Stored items

/-- What a copy owns from its issue (R291, R321-R323): its destination, so that its writes act as of the issue point, and until
SRC its source (R346, row 1). The way of a destination line is taken as the engine reaches it (R340; DEDUCED, log entry 17). -/
def State.copyLines (s : State) (c : CopyCmd) : List Own :=
  let at_ := fun (acc : Acc) (r : Shape) => s.ownList (c.tid / 16) c.user acc c.ser ((List.range c.count).map r.addr)
  at_ .load c.src ++ at_ .store c.dst

/-- The issue of a copy whose checks are done: it waits, or it is enqueued with its locks and lines taken and its token
marked. -/
def State.copyIssue (s : State) (c : CopyCmd) : Except Wait State :=
  let core := c.tid / 16
  let c := { c with ser := s.nextId }
  let lines := s.copyLines c
  let (ser, s) := s.fresh
  let locks := if c.count = 0 then [] else
    spanLocks core ser true c.src.span.1 c.src.span.2 ++ spanLocks core ser false c.dst.span.1 c.dst.span.2
  let pending := match c.tokenReg with
    | none => false
    | some (t, r) => ((s.thread t).sreg r).pend
  if !s.settled c.tid then .error .order
  else if 4 ≤ (s.core core).copyQ.length then .error .queue
  else if pending then .error .register
  else if !s.lockRoom locks then .error .queue
  else
    let s := match c.tokenReg with
      | none => s
      | some (t, r) => s.modThread t fun t => t.late fun t => (t.setS r 0).pendS r
    let s := ((s.lock locks).own lines).modCore core fun k => { k with copyQ := k.copyQ ++ [c] }
    .ok (s.owe (.copyStart core))

/-- `cpy` or, with `bar`, `cpy.bar`. -/
def copy (s : State) (i : Instr) (p : PredNo) (ctl base scope : RegNo) (barrier : Bool) : Ans :=
  issue s ⟨i, p, false, true, .own, [.s base.toNat, .s scope.toNat, .s ctl.toNat], []⟩ fun s =>
    let a := s.sv base
    let w := (s.sv ctl).toNat
    if s.th.spec.isSome && s.bufferWrites s.cur then .stall
    else if scope ≠ 0 ∧ (Scope.of (s.sv scope)).isNone then .trap 2 (s.sv scope)
    else if a.toNat % 8 ≠ 0 ∨ inPrivate a.toNat 96 = false then .trap 25 a
    else match s.readWords a.toNat 12 with
      | .trap c v => .trap c v
      | .wait x => .wait s x
      | .ok ws s' =>
        match Shape.of (ws.take 6), Shape.of (ws.drop 6) with
        | none, _ => .trap 25 a
        | some _, none => .trap 25 (a + 48)
        | some x, some y =>
          match pairCheck a x y with
          | some v => .trap 25 v
          | none =>
            let bc := coreAt (bits w 23 16) (bits w 31 24)
            let off := bits w 51 32
            let reg := bits w 8 4
            let slot := bits w 3 0
            let outside := decide (63 < bits w 23 16) || decide (31 < bits w 31 24) || !s.samePaddock s.here bc
            if barrier && outside then .trap 28 (nakVal 2 w)
            else if barrier && decide (off % 8 ≠ 0) then .trap 6 (BitVec.ofNat 64 (meshBase + bc * 2 ^ 20 + off))
            else if barrier && s.user && decide (off < (s.core bc).xbound.toNat) then
              .trap 7 (faultVal (meshBase + bc * 2 ^ 20 + off) 0)
            else if !barrier && decide (reg ≠ 0) && (s.thread (s.here * 16 + slot)).state == .idle then
              .trap 28 (nakVal 4 w)
            else
              let c : CopyCmd :=
                { ser := 0, tid := s.cur, src := x, dst := y, scope := if scope = 0 then none else some (s.sv scope)
                  user := s.user, token := if barrier || reg == 0 then none else some (slot, reg)
                  bar := if barrier then some (bc, off) else none
                  count := x.count, started := false, srcDone := false, visDone := false, buf := []
                  asked := none, fail := none }
              if s.th.spec.isSome then s'.buffer (.copy c (s.sv ctl))
              else if !s.th.pen.isEmpty then .wait s .order
              else match s'.copyIssue c with
                | .error w => .wait s w
                | .ok s => .retire s

/-- `cpy` (R331-R334). -/
def execCpy (p : PredNo) (ctl base scope : RegNo) (s : State) : Ans :=
  copy s (.cpy p ctl base scope) p ctl base scope false

/-- `cpy.bar` (R331-R334, R341). -/
def execCpyBar (p : PredNo) (ctl base scope : RegNo) (s : State) : Ans :=
  copy s (.cpyBar p ctl base scope) p ctl base scope true

/-! ## The elements (R335-R337, R343, R344) -/

/-- Where the engine finds an element: a place here, another module, a frontier or a walk for which it waits, or a refusal. -/
inductive CopyAt where
  | place (p : Place)
  | away (core i sub : Nat)
  | wait
  | bad (code sub : Nat)
  deriving DecidableEq, Repr

/-- Locate an element of `w` bytes for the copy engine of a core, as a thread's access of the copy's mode would be. -/
def State.copyAt (s : State) (core : Nat) (user : Bool) (acc : Acc) (va w : Nat) : CopyAt × State :=
  let (r, s) := s.translate core user acc va
  let bad := CopyAt.bad acc.fault 0
  match r with
  | .fault c sub => (.bad c sub, s)
  | .poison => (.bad 26 0, s)
  | .busy => (.wait, s)
  | .ok t =>
    match t.kind, t.place with
    | .priv, p | .mesh, p => (.place p, s)
    | .page .so, p | .page .rc, p | .page .un, p | .page .host, p => (.place p, s)
    | .page .yard, .yard c i sub =>
      match s.yardOf core with
      | none => (bad, s)
      | some y =>
        if 2 ^ y.ty.log < w ∨ va % 2 ^ y.ty.log ≠ 0 then (bad, s)
        else
          let far := fun m : Nat => if s.reaches (peerOf m) then CopyAt.away m i sub else .bad 28 3
          if 2048 ≤ c then (far c, s)
          else match s.follow c i 64 with
            | (.here pa, k) => (.place (.line k (pa + sub) 0), s)
            | (.to m, _) => (far m, s)
            | (.wait, _) => (.wait, s)
            | (.denied, _) => (.bad 28 2, s)
    | _, _ => (bad, s)

/-- Bytes of an element. -/
def CopyCmd.size (c : CopyCmd) : Nat := 2 ^ c.src.elog
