/-! ## The end of an invocation (R463, R466) -/

/-- The completion word. -/
def completion (i : Invocation) (status : Nat) (sub : BitVec 8) (value : BitVec 32) : Nat :=
  status * 2 ^ 56 + sub.toNat * 2 ^ 48 + i.tag * 2 ^ 32 + value.toNat

/-- Drop the invocation at the head of the queue; the next one may start. -/
def State.nextInvocation (s : State) (q : Nat) : State :=
  let s := s.modSeq q fun x =>
    { x with running := false, queue := x.queue.drop 1, arrivals := [], ops := [], lost := [], fail := none, reserve := none }
  if (s.seq q).queue.isEmpty then s else s.owe (.invoke q)

/-- Give the invoker its completion word. -/
def State.complete (s : State) (i : Invocation) (word : Nat) : State :=
  if i.reg = 0 then s
  else s.modCtx i.tid fun t => (t.late fun t => t.setS i.reg (BitVec.ofNat 64 word)).uncount .amo

/-- End the running invocation, all its operations being over: none while DONEVA is held. A DONEVA that cannot be
written ends it with SUB 0x22 (DEDUCED, log entry 28). -/
def State.finishInvocation (s : State) (q : Nat) (i : Invocation) (status : Nat) (sub : BitVec 8) (value : BitVec 32) :
    Option State :=
  let word := completion i status sub value
  if i.doneva = 0 then some ((s.complete i word).nextInvocation q)
  else match s.tackPlaces q i.core .store i.doneva 1 with
    | (.ok ps, s) =>
      if s.anyHeld ps then none
      else some (((s.writeDwords ps [(BitVec.ofNat 64 word, false)]).complete i word).nextInvocation q)
    | (.error va, s) =>
      let word := if status = 0 then completion i 1 0x22 (BitVec.ofNat 32 va) else word
      some ((s.complete i word).nextInvocation q)

/-- The running invocation is to end as R466 says, once its operations are over; the first reason stands. -/
def State.failSeq (s : State) (q status : Nat) (sub : BitVec 8) (value : Nat) : State :=
  let s := s.modSeq q fun x =>
    { x with fail := match x.fail with
        | none => some (status, sub, BitVec.ofNat 32 value)
        | some f => some f }
  if (s.seq q).ops.isEmpty then s.owe (.invoke q) else s

/-- An operation is over, refused with a subcode or performed; one that was refused is kept in mind (R462). -/
def State.opOver (s : State) (q : Nat) (o : TackOpn) (bad : Option (BitVec 8 × Nat)) : State :=
  let s := s.modSeq q fun x =>
    { x with ops := x.ops.filter fun p => p.id != o.id, lost := if bad.isSome then x.lost ++ [o] else x.lost }
  match bad with
  | some (sub, v) => s.failSeq q 1 sub v
  | none => if (s.seq q).fail.isSome && (s.seq q).ops.isEmpty then s.owe (.invoke q) else s

/-! ## The start of an invocation (R453) -/

/-- MODULE and SEQ of a peer-table entry. -/
def peerPair (e : Word) : Nat × Nat := (bits e.toNat 59 48, bits e.toNat 4 0)

/-- The checks of step 3 on the entries themselves: the member index that fails. -/
def entryFault (me : Nat × Nat) (index : Nat) (seen : List (Nat × Nat)) (m : Nat) : List Word → Option Nat
  | [] => none
  | e :: es =>
    if bits e.toNat 63 60 ≠ 0 ∨ bits e.toNat 47 5 ≠ 0 ∨ (m = index ∧ peerPair e ≠ me) ∨ seen.contains (peerPair e) = true then
      some m
    else entryFault me index (peerPair e :: seen) (m + 1) es

/-- The checks of step 3 against the device group table: the subcode and the member index. -/
def State.peerFault (s : State) (img : TackImage) (index m : Nat) : List Word → Option (Nat × Nat)
  | [] => none
  | e :: es =>
    let p := tget 0 s.peers (peerPair e).1
    let caps := img.caps.setWidth 64
    if m = index then State.peerFault s img index (m + 1) es
    else if !p.getLsbD 63 then some (2, m)
    else if !p.getLsbD 62 then some (3, m)
    else if bits p.toNat 15 8 < img.minrev.toNat ∨ p &&& caps ≠ caps then some (1, m)
    else State.peerFault s img index (m + 1) es

/-- A sequencer's hart as tack code finds it at its entry (R453, step 4). -/
def Sequencer.begun (x : Sequencer) (img : TackImage) (i : Invocation) : Sequencer :=
  { x with
      running := true, pc := BitVec.ofNat 64 img.entry, f := [], v := [], fflags := 0, frm := 0, reserve := none
      vl := 0, vtype := 2 ^ 63, vstart := 0, vxrm := 0, vxsat := false, arrivals := [], ops := [], lost := [], fail := none
      x := [(10, 0x3E00), (11, BitVec.ofNat 64 i.index), (12, BitVec.ofNat 64 i.count), (13, BitVec.ofNat 64 i.tag)] }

**WHAT YOU HAVE TO DO:**
Among the lines above, find those containing the word "CopyCmd" and copy each.

**SOLUTION TO THE EXERCISE:**
def State.copyLines (s : State) (c : CopyCmd) : List Own :=
def State.copyIssue (s : State) (c : CopyCmd) : Except Wait State :=
              let c : CopyCmd :=
def CopyCmd.size (c : CopyCmd) : Nat := 2 ^ c.src.elog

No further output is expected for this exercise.